[Dataset entries]
#####
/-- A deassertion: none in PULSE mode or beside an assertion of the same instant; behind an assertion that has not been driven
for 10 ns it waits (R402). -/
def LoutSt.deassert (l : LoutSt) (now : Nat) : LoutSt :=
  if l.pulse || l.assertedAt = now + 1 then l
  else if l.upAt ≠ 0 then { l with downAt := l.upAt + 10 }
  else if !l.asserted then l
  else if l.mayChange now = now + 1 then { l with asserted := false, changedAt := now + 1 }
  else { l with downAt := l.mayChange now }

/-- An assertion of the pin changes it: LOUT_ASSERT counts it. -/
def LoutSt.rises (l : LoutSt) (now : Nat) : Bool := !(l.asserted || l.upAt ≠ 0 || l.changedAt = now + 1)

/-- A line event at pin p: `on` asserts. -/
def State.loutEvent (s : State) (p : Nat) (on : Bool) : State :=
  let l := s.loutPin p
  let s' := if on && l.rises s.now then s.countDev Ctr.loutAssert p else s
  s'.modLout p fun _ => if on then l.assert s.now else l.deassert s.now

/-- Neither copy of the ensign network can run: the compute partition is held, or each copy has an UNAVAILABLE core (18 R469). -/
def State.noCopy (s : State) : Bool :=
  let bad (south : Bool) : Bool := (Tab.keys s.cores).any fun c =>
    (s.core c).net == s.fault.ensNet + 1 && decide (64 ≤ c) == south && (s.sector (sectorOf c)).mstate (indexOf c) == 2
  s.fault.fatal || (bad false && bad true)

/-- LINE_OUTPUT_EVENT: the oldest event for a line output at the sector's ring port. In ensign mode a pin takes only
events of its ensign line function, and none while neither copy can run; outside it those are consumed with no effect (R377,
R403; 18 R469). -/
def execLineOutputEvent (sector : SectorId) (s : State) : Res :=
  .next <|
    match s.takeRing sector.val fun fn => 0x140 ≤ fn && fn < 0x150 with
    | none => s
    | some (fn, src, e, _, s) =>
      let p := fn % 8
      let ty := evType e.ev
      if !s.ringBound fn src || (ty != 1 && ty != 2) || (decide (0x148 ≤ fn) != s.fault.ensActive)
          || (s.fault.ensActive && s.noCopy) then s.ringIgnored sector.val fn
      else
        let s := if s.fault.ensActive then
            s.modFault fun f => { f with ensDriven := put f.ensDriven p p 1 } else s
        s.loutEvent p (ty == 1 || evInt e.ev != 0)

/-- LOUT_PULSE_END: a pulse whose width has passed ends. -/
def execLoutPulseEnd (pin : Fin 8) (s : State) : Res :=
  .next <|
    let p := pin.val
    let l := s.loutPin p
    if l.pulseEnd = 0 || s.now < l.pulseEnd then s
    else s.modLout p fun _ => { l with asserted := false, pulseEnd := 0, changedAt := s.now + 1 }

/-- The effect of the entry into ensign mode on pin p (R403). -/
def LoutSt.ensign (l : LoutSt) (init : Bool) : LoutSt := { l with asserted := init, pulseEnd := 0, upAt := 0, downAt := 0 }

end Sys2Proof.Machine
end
#####
● REQUIREMENT:
Find and copy every line in the entries above where the string "noCopy" occurs.

● FINISHED EXERCISE:
def State.noCopy (s : State) : Bool :=
          || (s.fault.ensActive && s.noCopy) then s.ringIgnored sector.val fn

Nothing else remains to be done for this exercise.